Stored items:
/-- KV.MAP at one layer: the table of R288; none where it is refused, as is a request of any STATE that names a slot beyond the
layer's pool or a node beyond the book. -/
def State.mapWrite (s : State) (o : KvOp) (bs : List Byte) (l : LayerKv) : Option State :=
  let x := o.ctx
  let r := s.residentOf x
  let e := mapOf bs
  let i := leAt bs 9 1
  let nodes := match s.part (s.ctx x).part with | none => 0 | some p => p.bookNodes
  if requestBad bs ∨ (e.slot ≠ 0xFFFF ∧ l.slots ≤ e.slot) ∨ (e.node ≠ 0 ∧ nodes ≤ e.node) then none
  else if e.state = 0 then some (s.mapRemove l x r i)
  else if e.state = 1 then
    let h := s.mapEntry l r i
    if h.state = 1 ∧ h.block = e.block ∧ (e.slot = 0xFFFF ∨ e.slot = h.slot) ∧ e.node = h.node then
      some (s.setMapEntry l r i { h with pin := e.pin, fill := e.fill })
    else none
  else if e.state = 2 then s.share l x r i e
  else if e.state = 3 then s.recall l o r i e
  else none
/-- KV.MAP in every layer of a list: a refusal in one leaves all as they were. -/
def State.mapLayers (o : KvOp) (bs : List Byte) : List LayerKv → State → Option State
  | [], s => some s
  | l :: ls, s =>
    match s.mapWrite o bs l with
    | none => none
    | some t => State.mapLayers o bs ls t

/-- What a KV.MAP with tag 0xFFF does to the book: attaching a node raises its REFS, removing a SHARED entry lowers them
(R288, R294). -/
def State.mapRefs (s : State) (x : Nat) (e old : MapEntry) : State :=
  match s.part (s.ctx x).part with
  | none => s
  | some p =>
    if e.state = 0 ∧ old.state = 2 then
      let t := s.addRefs p old.node (-1)
      if (t.ctx x).bookNode = some old.node then t.toParent x p old.node else t
    else if e.state = 2 then
      let t := s.addRefs p e.node 1
      t.setCtx x { t.ctx x with bookNode := some e.node, bookFill := e.fill }
    else s

/-- KV.MAP begins, in every layer it names; a request that is refused changes nothing and counts once (R288). Recall mode
never applies to a DRAFT layer, so that RECALLED with tag 0xFFF leaves these out (R378). -/
def State.runMap (s : State) (o : KvOp) : State :=
  let bs := s.bytes o.core o.src 16
  let e := mapOf bs
  let ls := (s.tagLayers (s.ctx o.ctx).part o.tag).filter fun l => !(l.draft && o.tag == 0xFFF && e.state == 3)
  if !s.kvKnown o.core o.ctx ∨ ls.isEmpty then s.kvDone o stContext
  else
    let old := match ls with | [] => mapEmpty | l :: _ => s.mapEntry l (s.residentOf o.ctx) (leAt bs 9 1)
    let s := ls.foldl (fun (s : State) l => s.lookMap l (s.residentOf o.ctx)) (s.checkRange o.core o.src 16)
    let s := match s.part (s.ctx o.ctx).part with
      | none => s
      | some p => if e.state = 2 ∧ e.node < p.bookNodes then s.lookBook p e.node 1 else s
    match State.mapLayers o bs ls s with
    | none => (s.mapRefused (s.ctx o.ctx).part).kvDone o stOk
    | some t =>
      let t := if o.tag = 0xFFF then t.mapRefs o.ctx e old else t
      if t.loftFetches.any fun q => q.ops.contains o.id then t else t.kvDone o stOk

/-- A page that has come from the Loft, in every replica of its slot, filled with 0x7F after an error (R301, R302); where
its entry has been evicted meanwhile, nothing is written. -/
def State.pageIn (s : State) (q : LoftFetch) (ok : Bool) (data : List Byte) : State :=
  match s.layerOf q.ctx q.tag with
  | none => s
  | some l =>
    let t := (if ok then s else s.kvStat l.part Fl.SRV_KV_STAT_LOFT_ERROR).lookMap l (s.residentOf q.ctx)
    let page := if ok then bytesAt data 0 pageBytes else List.replicate pageBytes 0x7F
    match s.pageEntry l (s.residentOf q.ctx) q.block with
    | some (_, e) =>
      if e.state = 3 ∧ e.slot = q.slot then (t.loftRead l.part pageBytes).storeSet l.set (l.slotAt q.slot) page
      else t.loftRead l.part pageBytes
    | none => t.loftRead l.part pageBytes

/-! ## KV.DIGEST (R289) -/

/-- KV.DIGEST begins: a digest written, refused where its group holds no slot. -/
def State.runDigest (s : State) (o : KvOp) : State :=
  let b := o.imm
  match s.layerOf o.ctx o.tag with
  | none => s.kvDone o stContext
  | some l =>
    if !s.kvKnown o.core o.ctx then s.kvDone o stContext
    else
      let a := l.set.length
      let s := s.lookMap l (s.residentOf o.ctx)
      match s.digestEntry l (s.residentOf o.ctx) (l.groupOf b) with
      | none => (s.mapRefused l.part).kvDone o stOk
      | some (_, e) =>
        let cs := (List.range 64).map fun i =>
          let at' := o.src + 2 * i
          let v := if s.poisonedAt o.core at' then FVal.nan else fmtBf16.decode (leNat (s.bytes o.core at' 2))
          fmtE4m3.convert true .even v
        let s := s.checkRange o.core o.src 128
        let at' := l.slotAt e.slot + 64 * (b / a % 576)
        let s := s.store (l.set.getD (b % a) 0) at' (cs.map fun v => BitVec.ofNat 8 v.code)
        let g := (o.ctx, o.tag, e.block)
        let s := { s with digestDirty := s.digestDirty.filter (fun k => k != g) ++ [g] }
        (s.noteFlags o.core (convFlags cs)).kvDone o stOk

/-! ## TREE.MASK (R262) -/

/-- The rows of a tree mask: bit j of row i says that j is i or an ancestor of i. -/
def treeRows : List Nat → List Nat → List Nat
  | [], rows => rows
  | p :: ps, rows =>
    let up := if p = 0xFF then 0 else rows.getD p 0
    treeRows ps (rows ++ [up ||| 2 ^ rows.length])

/-- TREE.MASK begins (R262): the rows of up to 16 nodes; a parent that is not below its node ends BOUNDS and writes no
row. -/
def State.runMask (s : State) (o : KvOp) : State :=
  let u := s.checkRange o.core o.src o.len
  let ps := (s.bytes o.core o.src o.len).map fun b => b.toNat
  if ps.zipIdx.any fun p => p.1 != 0xFF && decide (p.2 ≤ p.1) then u.kvDone o stBounds
  else (u.store o.core o.dst ((treeRows ps []).map fun w => leBytes 2 w).flatten).kvDone o stOk

/-! ## The book's nodes -/

/-- NODE_RETIRE_FREE (R295): a RETIRING node that no context refers to gives up its slots and is FREE. -/
def State.freeNode (s : State) (p : Nat) (r : PartRec) (n : Nat) : State :=
  let s := (s.kvLayers p).foldl (fun (s : State) l =>
    match s.bookSlot p l.tag n with
    | none => s
    | some k => (s.markSlot l k false).setBookSlot p l.tag n none) s
  s.setBookNum r n 20 1 0
def execNodeRetireFree (p : PartId) (node : Nat) (s : State) : Out :=
  .next (s.settle (match s.part p.val with
    | none => s
    | some r =>
      let s := s.lookBook r node 1
      if node < r.bookNodes ∧ s.bookNum r node 20 1 = 3 ∧ s.bookNum r node 12 4 = 0 then s.freeNode p.val r node else s))
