/-- CREATE with the record that it has read (R311): a good one makes the context PARKED. -/
def State.createWith (s : State) (r : Req) (b : List Byte) : State :=
  match s.part r.part with
  | none => s.endReq r cplPartition
  | some p =>
    let s := s.count Reg.HIF_LOFT_RD 4096
    if !s.loaded r.part then s.endReq r cplPartition
    else if (s.ctx r.ctx).st ≠ .free then s.endReq r cplContext
    else if s.recordBad p r.part r.ctx b then s.endReq r cplRecord
    else ((s.setCtx r.ctx (ctxOf b)).countKnown 1).endReq r cplOk
/-- CREATE in its turn (R310, R311): the record is read, which came with the descriptor where its turn is at once. -/
def State.startCreate (s : State) (r : Req) : State :=
  if (s.ctx r.ctx).st ≠ .free then s.endReq r cplContext
  else if !s.loaded r.part then s.endReq r cplPartition
  else
    let t := s.emit (.hostRead (recordAddr s r.ctx) 4096)
    match r.record with
    | none => t.putReq { s.freed r with started := true }
    | some b => t.createWith r b

/-- The record of a PARKED context is read, which RESUME_COMPLETE brings (R310, R340). -/
def State.readRecord (s : State) (r : Req) : State :=
  let k := s.ctx r.ctx
  ((s.emit (.hostRead (recordAddr s r.ctx) 4096)).setCtx r.ctx { k with st := .resuming, resident := none }).putReq
    { s.freed r with started := true }

/-- Whether a residence for a context can be had now or after an eviction that can begin: where it cannot, its record is not
read yet and the request waits, held (R321). -/
def State.canBring (s : State) (r : Req) : Bool :=
  match s.part r.part with
  | none => true
  | some p =>
    ((s.freeIndex r.part).isSome || (s.evictPick r.part false).isSome) &&
      (!(s.ctx r.ctx).adapter || (s.freeAdapter r.part p).isSome || (s.evictPick r.part true).isSome)
/-- The present request to bring a context in, carried out or refused; the request otherwise waits, held (R321, R340), and keeps
what its record says of an adapter. -/
def State.bringIn (s : State) (r : Req) : State :=
  let s := match s.part r.part, r.record with
    | some p, some b => s.lookChain p (ctxOf b)
    | _, _ => s
  match s.tryResume r with
  | .refused st => s.endReq r st
  | .wait =>
    (s.setCtx r.ctx { s.ctx r.ctx with adapter := match r.record with | none => (s.ctx r.ctx).adapter | some b => (ctxOf b).adapter }).holdReq r
  | .go t =>
    if (t.ctx r.ctx).st = .resuming then
      (t.count Reg.HIF_LOFT_RD 4096).putReq { t.freed r with started := true }
    else t.holdReq r

/-- GENERATE, ADAPT and RESUME in their turn. A context that is resident elsewhere than in the request's partition is
refused (R327, R342). -/
def State.startRun (s : State) (r : Req) : State :=
  let k := s.ctx r.ctx
  if k.st = .free then s.endReq r cplContext
  else if !s.loaded r.part then s.endReq r cplPartition
  else if k.st = .parked then (if r.record.isSome then s.bringIn r
    else if s.canBring r then s.readRecord r else s.holdReq r)
  else if k.st = .resident then
    if k.part ≠ r.part then s.endReq r cplPartition
    else if r.op = opResume then s.endReq r cplOk
    else s.activate r
  else s

/-- PARK in its turn (R339); a context that is PARKED already stays so. -/
def State.startPark (s : State) (r : Req) : State :=
  let k := s.ctx r.ctx
  if k.st = .free then s.endReq r cplContext
  else if k.st = .parked then s.endReq r cplOk
  else if k.st = .resident ∧ s.quiet r.ctx then
    (s.putReq { r with started := true, status := some cplOk, reason := 1 }).beginPark r.ctx 1 r.detach
  else s

/-- DELETE (R343): of a context with a request running once no pass of it is in flight, the running request ending
DELETED; not while it is PARKING or RESUMING (R344). -/
def State.startDelete (s : State) (r : Req) : State :=
  let k := s.ctx r.ctx
  if k.st = .free then s.endReq r cplContext
  else if k.st = .parking ∨ k.st = .resuming ∨ !s.quiet r.ctx then s
  else
    let s := match s.runningReq r.ctx with
      | none => s
      | some q => s.endReq q cplDeleted
    (s.deleteCtx r.ctx).endReq r cplOk

/-! ## Whose turn it is -/

/-- Whether the requests of the same context fetched before `r` let it start: they have ended, but for the running one in
the case of a DELETE (R316, R343). -/
def State.turnFor (s : State) (r : Req) : Bool :=
  let before := (s.reqs.takeWhile fun q => q.id != r.id).filter fun q => q.ctx == r.ctx
  before.isEmpty || (r.op == opDelete && before.all fun q => q.started && q.runsPasses)
/-- Whether a request may take a step: its queue has room for completions, and a place is free where it may end without
a pass (R548): two for a DELETE that ends the running request too. -/
def State.mayStep (s : State) (r : Req) : Bool :=
  let places := if r.op = opDelete && (s.runningReq r.ctx).isSome then 2 else 1
  !(s.queue r.queue).stuck && (decide (s.placesUsed + places ≤ 1024) || (r.started && !r.runsPasses))

/-- The effective priority of a request (R320). -/
def State.priority (s : State) (r : Req) : Nat :=
  let ctl := Reg.SRV_CLS_CTL r.cls
  let limit := r.ttftLimit
  let base := s.fld ctl Fl.SRV_CLS_CTL_PRIORITY
  if s.flag ctl Fl.SRV_CLS_CTL_AGING ∧ limit ≠ 0 ∧ r.emitted = 0 ∧ r.ttft = none then
    min 7 (base + (s.hostTime - r.t0) / limit)
  else base

/-- Requests in admission order: by effective priority, then in fetch order (R320). -/
def insertReq (s : State) (r : Req) : List Req → List Req
  | [] => [r]
  | q :: qs => if s.priority q < s.priority r then r :: q :: qs else q :: insertReq s r qs
def State.admissionOrder (s : State) : List Req := s.reqs.foldl (fun l r => insertReq s r l) []

/-- Whether a request has something to do now that no pass and no completing transfer is needed for: to start, to try
again to bring its context in, to be deleted, or to end because its tenant is disabled or nothing is left of it. -/
def State.dueReq (s : State) (r : Req) : Bool :=
  let k := s.ctx r.ctx
  s.turnFor r && s.mayStep r && r.status.isNone && (
    if r.op = opCreate then !r.started && s.partState r.part != 5
    else if r.op = opPark then
      k.st == .free || k.st == .parked || (k.st == .resident && s.quiet r.ctx && !s.stopped k.part)
    else if r.op = opDelete then k.st != .parking && k.st != .resuming && s.quiet r.ctx && s.partState k.part != 5
    else if !r.started then
      k.st == .free || !s.loaded r.part || ((k.st == .parked || k.st == .resident) && !s.stopped r.part)
    else if k.st == .resident then true
    else r.runsPasses && k.st == .active && (s.passOf r.ctx).isNone && (r.atEnd || !s.tenantOn r.tenant) &&
      !s.notices.any fun n => n.req == r.id)

/-- One due request takes its step. -/
def State.stepReq (s : State) (r : Req) : State :=
  if r.op = opCreate then s.startCreate r
  else if r.op = opPark then s.startPark r
  else if r.op = opDelete then s.startDelete r
  else if r.started ∧ (s.ctx r.ctx).st = .active then
    if r.atEnd then (s.keepLast r).endReq r cplOk else s.endReq r cplTenant
  else s.startRun r

/-- Every request that is due takes its step, in admission order: at most `fuel` steps, and one that only waits is not
tried twice. -/
def State.serveN : Nat → List Nat → State → State
  | 0, _, s => s
  | fuel + 1, tried, s =>
    match s.admissionOrder.find? fun r => s.dueReq r && !tried.contains r.id with
    | none => s
    | some r =>
      let t := s.stepReq r
      let waits := (t.reqs.any fun q => q.id == r.id && !q.started)
      State.serveN fuel (if waits then r.id :: tried else tried) t

/-- A request that waits for a pass: begun, on a READY partition or not, with no pass in flight. -/
def State.waitsPass (s : State) (r : Req) : Bool :=
  r.runsPasses && r.started && r.status.isNone && (s.ctx r.ctx).st == .active && (s.passOf r.ctx).isNone && !r.atEnd
/-- Whether a pass of a request could be admitted now but for the order (R309, R319, R331, R522, R548). -/
def State.passReady (s : State) (r : Req) : Bool :=
  let p := r.part
  s.waitsPass r && s.partState p == 3 && !s.fatal && s.fld Reg.THM_STAT Fl.THM_STAT_FLOW_STATE == 0 &&
    !s.blk.flowParts.contains p && !s.rebinding p (r.op == opGenerate && r.input.isEmpty && r.useTree) && s.eligible r.tenant && s.placeFree && !(s.queue r.queue).stuck &&
    decide (s.passes.length < 240) &&
    (match s.part p with
     | none => false
     | some k => decide ((s.passes.filter fun q => q.part == p).length < k.pipeMax) &&
         (decide (k.modules.length ≤ 1) || k.lead == s.module)) &&
    !(s.reqs.any fun q => q.ctx == r.ctx && q.op == opDelete && s.turnFor q)

/-- The parks that wait for a context to be quiet begin (R335). -/
def State.parksDue (s : State) : State :=
  let now := s.host.parkDue.filter fun q => s.quiet q.1
  let s := { s with host.parkDue := s.host.parkDue.filter fun q => !now.contains q }
  now.foldl (fun (s : State) q => s.beginPark q.1 q.2 false) s

/-- After any change: parks that may begin do, due requests take their steps, and those that wait for a pass which may not be
admitted, for room for their completions, or for a partition that is stopped, are held (R319, R445, R548, R594). -/
def State.serveReqs (s : State) : State :=
  let s := s.parksDue
  let s := State.serveN (3 * s.reqs.length + 1) [] s
  let waits := fun r : Req => (s.waitsPass r && !s.passReady r) || (!r.started && s.turnFor r && (s.stopped r.part || !s.mayStep r))
  (s.reqs.filter waits).foldl (fun (s : State) r => s.holdReq r) s

end Sys2Proof.Machine
end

Instructions to follow: Copy exactly the lines above, starting at the opening line and finishing at the line in which "let nodes := match" occurs.

Task answer:
/-- KV.MAP at one layer: the table of R288; none where it is refused, as is a request of any STATE that names a slot beyond the
layer's pool or a node beyond the book. -/
def State.mapWrite (s : State) (o : KvOp) (bs : List Byte) (l : LayerKv) : Option State :=
  let x := o.ctx
  let r := s.residentOf x
  let e := mapOf bs
  let i := leAt bs 9 1
  let nodes := match s.part (s.ctx x).part with | none => 0 | some p => p.bookNodes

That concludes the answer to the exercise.